*Exercise*: In the entries below, the word "State" appears on some lines. Copy each of those lines.

*Stored data*:
-- ==== Sys2Proof/Machine/ControlFlow.lean ====
section
/-! DEFINITION. Calls, returns, jumps and skips (41_control_flow.md). -/

namespace Sys2Proof.Machine

/-- RET (R111): StackUnderflow on an empty stack, else pop and jump. -/
def execRet (s : State) : Host.Outcome State Fault Refusal :=
  .next (if s.sp.val = 0 then s.raise .stackUnderflow (encode .ret) 0
    else s.popStack.finish (.jump s.stackTop.toNat))

/-- CALL nnn (R112): StackOverflow on a full stack, else push `PC + 2` and jump. -/
def execCall (nnn : Addr12) (s : State) : Host.Outcome State Fault Refusal :=
  .next (if s.sp.val = 16 then s.raise .stackOverflow (encode (.call nnn)) 0
    else (s.pushStack s.returnAddr).finish (.jump (zextAddr nnn).toNat))

/-- JP nnn (R113). -/
def execJp (nnn : Addr12) (s : State) : Host.Outcome State Fault Refusal :=
  .next (s.finish (.jump (zextAddr nnn).toNat))

/-- JP V0,nnn (R114). -/
def execJpV0Nnn (nnn : Addr12) (s : State) : Host.Outcome State Fault Refusal :=
  .next (s.finish (.jump (s.indexedTarget nnn).toNat))

/-- SE Vx,kk (R115). -/
def execSeVxKk (x : Reg) (kk : Byte) (s : State) : Host.Outcome State Fault Refusal :=
  .next (s.finish (skipIf (s.getV x == kk)))

/-- SNE Vx,kk (R116). -/
def execSneVxKk (x : Reg) (kk : Byte) (s : State) : Host.Outcome State Fault Refusal :=
  .next (s.finish (skipIf (s.getV x != kk)))

/-- SE Vx,Vy (R117). -/
def execSeVxVy (x y : Reg) (s : State) : Host.Outcome State Fault Refusal :=
  .next (s.finish (skipIf (s.getV x == s.getV y)))

/-- SNE Vx,Vy (R118). -/
def execSneVxVy (x y : Reg) (s : State) : Host.Outcome State Fault Refusal :=
  .next (s.finish (skipIf (s.getV x != s.getV y)))

end Sys2Proof.Machine
end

*Reply to the exercise*:
def execRet (s : State) : Host.Outcome State Fault Refusal :=
def execCall (nnn : Addr12) (s : State) : Host.Outcome State Fault Refusal :=
def execJp (nnn : Addr12) (s : State) : Host.Outcome State Fault Refusal :=
def execJpV0Nnn (nnn : Addr12) (s : State) : Host.Outcome State Fault Refusal :=
def execSeVxKk (x : Reg) (kk : Byte) (s : State) : Host.Outcome State Fault Refusal :=
def execSneVxKk (x : Reg) (kk : Byte) (s : State) : Host.Outcome State Fault Refusal :=
def execSeVxVy (x y : Reg) (s : State) : Host.Outcome State Fault Refusal :=
def execSneVxVy (x y : Reg) (s : State) : Host.Outcome State Fault Refusal :=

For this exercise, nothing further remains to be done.